***** SUPPLIED DATA *****

-- ==== Sys2Proof/Machine/Alu.lean ====
section
/-! DEFINITION. The frame that every lane instruction of majors 0x00 to 0x2B executes in (R128): operands, result,
prefix, transient form. A meaning supplies its operand forms and its operation on operand values; values travel as 64
bits, a 32-bit operand zero-extended. -/

namespace Sys2Proof.Machine

open Sys2Proof

/-- Where an operand of an arithmetic instruction comes from. -/
inductive Src where
  | none
  /-- A 32-bit register field, or a pair. -/
  | r32 (f : BitVec 7)
  | r64 (f : BitVec 7)
  /-- The destination register as a source, of the LI formats (R61). -/
  | same32 (f : BitVec 7)
  | same64 (f : BitVec 7)
  /-- The prefix's vc field (R66). -/
  | vc32
  | vc64
  /-- An immediate's value. -/
  | imm (v : Dword)
  /-- A predicate of the lane, and p0 to p7 together. -/
  | pred (k : BitVec 3)
  | preds
deriving DecidableEq, Repr

/-- Where the result goes. -/
inductive Dst where
  | r32 (f : BitVec 7)
  | r64 (f : BitVec 7)
  | pred (k : BitVec 3)
  | preds
deriving DecidableEq, Repr

/-- The operand forms of an arithmetic instruction. -/
structure AluForm where
  dst : Dst
  a : Src
  b : Src
  c : Src
  tr : Bool
  rnd : RndUse
deriving DecidableEq, Repr

/-- The lane register operands that a source names; a source that is also the destination is listed there. -/
def Src.opnds (b : Bundle) : Src → List Opnd
  | .r32 f => [src32 f]
  | .r64 f => [src64 f]
  | .vc32 => [b.vcOpnd false]
  | .vc64 => [b.vcOpnd true]
  | _ => []

/-- The source names vc. -/
def Src.usesVc : Src → Bool
  | .vc32 => true
  | .vc64 => true
  | _ => false

/-- The lane register that a destination names; the LI formats read it too. -/
def Dst.opnds (a : Src) : Dst → List Opnd
  | .r32 f => [{ dst32 f with reads := a = .same32 f }]
  | .r64 f => [{ dst64 f with reads := a = .same64 f }]
  | _ => []

/-- The destination is a lane register. -/
def Dst.isReg : Dst → Bool
  | .r32 _ => true
  | .r64 _ => true
  | _ => false

/-- The form names vc. -/
def AluForm.usesVc (fm : AluForm) : Bool := fm.a.usesVc || fm.b.usesVc || fm.c.usesVc

/-- Operands, ILLEGAL_OP causes and prefix class of a form (R66, R67, R70, R128). -/
def AluForm.legality (fm : AluForm) (b : Bundle) : Legality :=
  { opnds := fm.dst.opnds fm.a ++ fm.a.opnds b ++ fm.b.opnds b ++ fm.c.opnds b
    illegal := (fm.tr && !fm.dst.isReg) || (fm.usesVc && b.pfx.isNone)
    cls := { accepts := true, mz := fm.dst.isReg, rnd := fm.rnd, vc := fm.usesVc } }

/-- The value of a source in a thread. -/
def Thread.value (th : Thread) (b : Bundle) : Src → Dword
  | .none => 0#64
  | .r32 f => (th.read32 f).setWidth 64
  | .r64 f => th.read64 f
  | .same32 f => (th.read32 f).setWidth 64
  | .same64 f => th.read64 f
  | .vc32 => (th.read32 b.vc).setWidth 64
  | .vc64 => th.read64 b.vc
  | .imm v => v
  | .pred k => boolWord (th.pred k.toNat)
  | .preds => th.predByte.setWidth 64

/-- The register results of a destination; a predicate destination has none. -/
def Thread.regResults (th : Thread) (d : Dst) (v : Dword) : Results :=
  match d with
  | .r32 f => [(.reg (th.regOf f), lo32 v)]
  | .r64 f => [(.reg (th.regOf f), lo32 v), (.reg (th.regHiOf f), hi32 v)]
  | _ => []

/-- The predicate writes of a destination (R116, R137). -/
def Thread.predResults (th : Thread) (d : Dst) (v : Dword) : Thread :=
  match d with
  | .pred k => th.writePred k.toNat (wordBool v)
  | .preds => { th.forget .p6 with preds := v.extractLsb' 0 7 }
  | _ => th

/-- How the results of a form reach their registers. -/
def AluForm.mode (fm : AluForm) : ResultMode := if fm.tr then .forward else .now

/-- One lane of R128: an active lane writes its result, an inactive one writes zero to a lane register under mz and
nothing otherwise; index registers named with ++ advance in active lanes (R64). -/
def Thread.aluLane (th : Thread) (b : Bundle) (l : Lane) (fm : AluForm) (v : Dword) : Thread :=
  if b.active l th then
    ((th.predResults fm.dst v).commit b.length fm.mode (th.regResults fm.dst v)).advanceIx
      (fm.legality b).opnds
  else if b.mz then th.commit b.length fm.mode (th.regResults fm.dst 0#64)
  else th.commit b.length fm.mode []

/-- R128 for an operation on the values of a lane's own operands, under the prefix's rounding field. -/
def State.alu (s : State) (fm : AluForm) (f : BitVec 3 → Dword → Dword → Dword → Dword) : State :=
  s.guarded (fm.legality s.cur) fun s =>
    s.mapLanes fun l th =>
      th.aluLane s.cur l fm (f s.cur.rnd (th.value s.cur fm.a) (th.value s.cur fm.b) (th.value s.cur fm.c))

/-- An operation that takes no rounding mode. -/
def plain1 (f : Dword → Dword) : BitVec 3 → Dword → Dword → Dword → Dword := fun _ a _ _ => f a
def plain2 (f : Dword → Dword → Dword) : BitVec 3 → Dword → Dword → Dword → Dword := fun _ a b _ => f a b
def plain3 (f : Dword → Dword → Dword → Dword) : BitVec 3 → Dword → Dword → Dword → Dword := fun _ a b c => f a b c

/-- Operand forms that many instructions share: op vd, va, vb over 32-bit registers, over pairs, and so on. -/
def fm32 (vd va vb : BitVec 7) (tr : Bool) : AluForm :=
  { dst := .r32 vd, a := .r32 va, b := .r32 vb, c := .none, tr := tr, rnd := .none }
def fm64 (vd va vb : BitVec 7) (tr : Bool) : AluForm :=
  { dst := .r64 vd, a := .r64 va, b := .r64 vb, c := .none, tr := tr, rnd := .none }
def fm32u (vd va : BitVec 7) (tr : Bool) : AluForm :=
  { dst := .r32 vd, a := .r32 va, b := .none, c := .none, tr := tr, rnd := .none }
def fm64u (vd va : BitVec 7) (tr : Bool) : AluForm :=
  { dst := .r64 vd, a := .r64 va, b := .none, c := .none, tr := tr, rnd := .none }
/-- The LI formats: vd is both source and destination, and the immediate's value is b (R68, R138). -/
def fmI32 (vd : BitVec 7) (v : Dword) : AluForm :=
  { dst := .r32 vd, a := .same32 vd, b := .imm v, c := .none, tr := false, rnd := .none }
def fmI64 (vd : BitVec 7) (v : Dword) : AluForm :=
  { dst := .r64 vd, a := .same64 vd, b := .imm v, c := .none, tr := false, rnd := .none }
/-- The same form taking a rounding mode, and with the fourth operand vc. -/
def AluForm.rounded (fm : AluForm) : AluForm := { fm with rnd := .rounding }
def AluForm.withVc32 (fm : AluForm) : AluForm := { fm with c := .vc32 }
def AluForm.withVc64 (fm : AluForm) : AluForm := { fm with c := .vc64 }

end Sys2Proof.Machine
end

*****

■ **REQUIRED ACTION**
Copy out only the lines above from the one with "namespace Sys2Proof.Machine" to the one with "arithmetic instruction. -/", inclusive, exactly as they stand.

■ **RESULT OF THE TASK**
namespace Sys2Proof.Machine

open Sys2Proof

/-- Where an operand of an arithmetic instruction comes from. -/
inductive Src where
  | none
  /-- A 32-bit register field, or a pair. -/
  | r32 (f : BitVec 7)
  | r64 (f : BitVec 7)
  /-- The destination register as a source, of the LI formats (R61). -/
  | same32 (f : BitVec 7)
  | same64 (f : BitVec 7)
  /-- The prefix's vc field (R66). -/
  | vc32
  | vc64
  /-- An immediate's value. -/
  | imm (v : Dword)
  /-- A predicate of the lane, and p0 to p7 together. -/
  | pred (k : BitVec 3)
  | preds
deriving DecidableEq, Repr

/-- Where the result goes. -/
inductive Dst where
  | r32 (f : BitVec 7)
  | r64 (f : BitVec 7)
  | pred (k : BitVec 3)
  | preds
deriving DecidableEq, Repr

/-- The operand forms of an arithmetic instruction. -/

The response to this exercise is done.